Millions of people will benefit from specific support to look for work, acquire new skills and progress into better-paid jobs.

Parents, over-50s, disabled people and those with long-term health conditions will have opportunities arising from changes announced in the Budget set to be delivered by the Department for Work and Pensions.

Overall, DWP measures at Budget represent an investment of £3.5 billion over five years to boost workforce participation and grow the economy. That includes:

  • £2 billion investment in support for disabled people and people with long-term health conditions.
  • £900 million investment in support for parents on Universal Credit.
  • £70 million investment in support for over-50s.
  • £485 million investment in support for unemployed people and people who are on Universal Credit and working fewer than full time hours.

Taken together, these measures tackle the challenges in the labour market, which are holding back the UK’s economic prospects, helping millions of people with specific support to look for work and progress into better-paid jobs.

Work and Pensions Secretary, Mel Stride MP said:

“We know many people want to work but there are very real barriers we need to break down to help them into employment.

“This package of support helps people at any age and career stage to get into work, progress into better-paid jobs – growing the economy and filling the labour market with skilled employees.

“These interventions are only the start of a long-term journey to drive down economic inactivity and mobilise more people into seeking employment, which I will continue to lead across Government.”

Childcare

Parents on Universal Credit looking to move into full-time work will no longer be prevented from doing so because of high childcare costs.

The Universal Credit childcare cost cap will rise in the summer meaning the Government will pay more of parents’ childcare costs. For those with one child it rises to from £646.35 to £951 and for two children the cap is up from £1,108.04 to £1,630, then increasing in line with CPI each year until 2027/28.

Parents will also be further supported with upfront childcare costs. This removes any gap in funds which would currently be claimed in arrears and eases parents into the childcare costs payment cycle.

Disabled people and people with health conditions

The Health and Disability White Paper, included as part of the Budget, sets out plans to rewire the benefits system for disabled people, shifting the dial onto what people can achieve and removing barriers to work.

A major element of this will be through the removal of the Work Capability Assessment, giving people the confidence to move into work while reducing the burden of unnecessary assessments.

A new Universal Support programme will support disabled people and people with health conditions into sustained work, with those eligible able to opt in to receive up to 12 months of provision, with the government spending up to £4,000 per person and funding 50,000 places every year.
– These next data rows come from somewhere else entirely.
-- ==== Sys2Proof/Machine/Farside.lean ====
section
/-! DEFINITION. The Farside die: its receiver, its outputs, failsafe and power-up, mains sensing, DALI and the field
inputs (spec/13, R426 to R470, R717). -/

namespace Sys2Proof.Machine

open Host

/-! ### Messages -/

/-- One step of the CRC-16 of R427 over a byte: polynomial 0x1021, no reflection. -/
def crc16Bits : Nat → Nat → Nat
  | 0, c => c
  | n + 1, c => crc16Bits n (if 0x8000 ≤ c then (2 * c) % 0x10000 ^^^ 0x1021 else 2 * c)

/-- R427: CRC-16 with initial value 0xFFFF and no final XOR. -/
def crc16 (bs : List Byte) : Nat := bs.foldl (fun c b => crc16Bits 8 (c ^^^ (b.toNat * 256))) 0xFFFF

/-- R427: a message from its type, number and bytes 4 to 13. -/
def brFrame (ty num : Nat) (body : List Byte) : List Byte :=
  let m := [0x5A#8, BitVec.ofNat 8 ty] ++ toBytes 2 num ++ body
  m ++ toBytes 2 (crc16 m)

/-- R427, R430: sync and CRC are right. -/
def brGood (m : List Byte) : Bool :=
  decide (m.length = 16) && leAt m 0 1 == 0x5A && leAt m 14 2 == crc16 (m.take 14)

/-- The Farside sends a message: its own number, RX_ACK in bytes 12 and 13 (R428, R429, R439). -/
def State.fsSend (s : State) (ty : Nat) (body : List Byte) : State :=
  let t := s.emit (.farsideTx (brFrame ty s.fs.txNum (body ++ toBytes 2 s.fs.rxAck)))
  { t with fs := { t.fs with txNum := (t.fs.txNum + 1) % 65536 } }

/-- A field of the parameter block in force, or its ROM default (Table FAR-4). -/
def State.fsField (s : State) (ofs n dflt : Nat) : Nat :=
  if s.fs.block.isEmpty then dflt else leAt s.fs.block ofs n

/-- Table FAR-3: a valid output index. -/
def outValid (i : Nat) : Bool := decide (i ≤ 80) || i == 96 || (decide (100 ≤ i) && decide (i ≤ 103)) || i == 112

/-- The indices of Table FAR-3. -/
def outIndices : List Nat := List.range 81 ++ [96, 100, 101, 102, 103, 112]

/-- A valid output that OUT_EN enables (Table FAR-4). -/
def State.outEnabled (s : State) (i : Nat) : Bool :=
  outValid i && (s.fs.block.isEmpty || bitOf (leAt s.fs.block 0x10 16) i)

/-- FAILSAFE_CYCLES and SPEC_BACKSTOP in force (R456, R459). -/
def State.fsCycles (s : State) : Nat := s.fs.cfgCycles.getD (s.fsField 0x20 2 150)
def State.fsBackstop (s : State) : Nat := s.fs.cfgBackstop.getD (s.fsField 0x22 2 122)

/-- Crossings left before failsafe. -/
def State.fsLeft (s : State) : Nat := s.fsCycles - s.fs.fsCount

/-- HEARTBEAT of the Farside (Table FAR-2). -/
def State.fsHeartbeat (s : State) (echo : Bool) : State :=
  s.fsSend 0x86 ([BitVec.ofNat 8 (if s.fs.failsafe then 2 else 1),
    BitVec.ofNat 8 (b2n echo + 2 * b2n s.fs.resetFlag + 4 * b2n (!s.fs.block.isEmpty))]
    ++ toBytes 2 s.fsLeft ++ toBytes 4 (s.fsField 4 4 0))

/-- FS_FAULT (Tables FAR-2 and FAR-5): the count of the code saturates at 16 bits. -/
def State.fsFault (s : State) (code detail : Nat) : State :=
  let n := min (storeGet 0 s.fs.faultCnt code + 1) 0xFFFF
  let t := { s with fs := { s.fs with faultCnt := storePut code n s.fs.faultCnt } }
  t.fsSend 0x87 ([BitVec.ofNat 8 code, BitVec.ofNat 8 detail] ++ toBytes 2 n ++ toBytes 4 t.fs.idx)

/-- LEVEL_ACK (Table FAR-2): 0 APPLIED, 1 APPLIED_LATE, 2 REJECTED, 3 SUPERSEDED. -/
def State.fsAck (s : State) (num out result idx : Nat) : State :=
  s.fsSend 0x83 (toBytes 2 num ++ [BitVec.ofNat 8 out, BitVec.ofNat 8 result] ++ toBytes 4 idx)

/-- MAINS_STAT (Table FAR-2). -/
def State.fsMainsStat (s : State) : State :=
  let t := s.fsSend 0x82 (toBytes 2 s.fs.rms ++ toBytes 2 s.fs.freq ++
    [BitVec.ofNat 8 s.fs.flags, BitVec.ofNat 8 s.fs.lowPct] ++ toBytes 2 s.fs.sags)
  { t with fs := { t.fs with sinceMains := 0, lowPct := 0xFF } }

/-! ### Levels -/

/-- Table FAR-3: the arc level of p per mille: the n with 1 + 253/3 (log10 (p/10) + 1) within half of it. -/
def arcSearch (p : Nat) : Nat → Nat → Nat
  | 0, n => n
  | k + 1, n => if 10 ^ (6 * (n + 1) - 9) ≤ p ^ 506 then arcSearch p k (n + 1) else n

/-- 0 is OFF; 1 per mille is arc level 1 and 1000 per mille is 254. -/
def arcLevel (p : Nat) : Nat := if p = 0 then 0 else arcSearch p 253 1

/-- The state of an output of the Farside. -/
def State.fsOut (s : State) (o : Nat) : FsOut := (s.fs.outs.find? (fun x => x.out == o)).getD { out := o }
This will help them to move quickly into suitable work and, with wraparound support, help them sustain that employment for the longer-term.

Pioneer areas are already mobilising services to provide greater support, and then the programme will ramp up over time, expanding to support thousands more people.

Older workers

A new digital Mid-life MOT check will be introduced to help older workers understand what their employment choices now mean for the longer-term – reaching 40,000 people a year.

They will also benefit from a boost to skills and better access to training through the Sector-based Work Academy Programme (SWAP), Train and Progress and the new ‘Returnerships’ programme.

Jobcentre support

We are increasing jobcentre support for people on Universal Credit who could work more, helping them progress towards more paid work.

This includes around 80,000 more people, whose partners claim Universal Credit, being given access to full jobcentre support for the first time. They will be assigned their own work coach who will provide tailored support to help them find work quicker.

All those working less than half of a full-time week will also get full jobcentre support to look for more work as the Administrative Earnings Threshold increases to the equivalent of around 18 hours from 15.

And more young people aged 16-24 on Universal Credit will be able see a work coach in a Youth Hub or benefit from the expertise of our Youth Employability Coaches.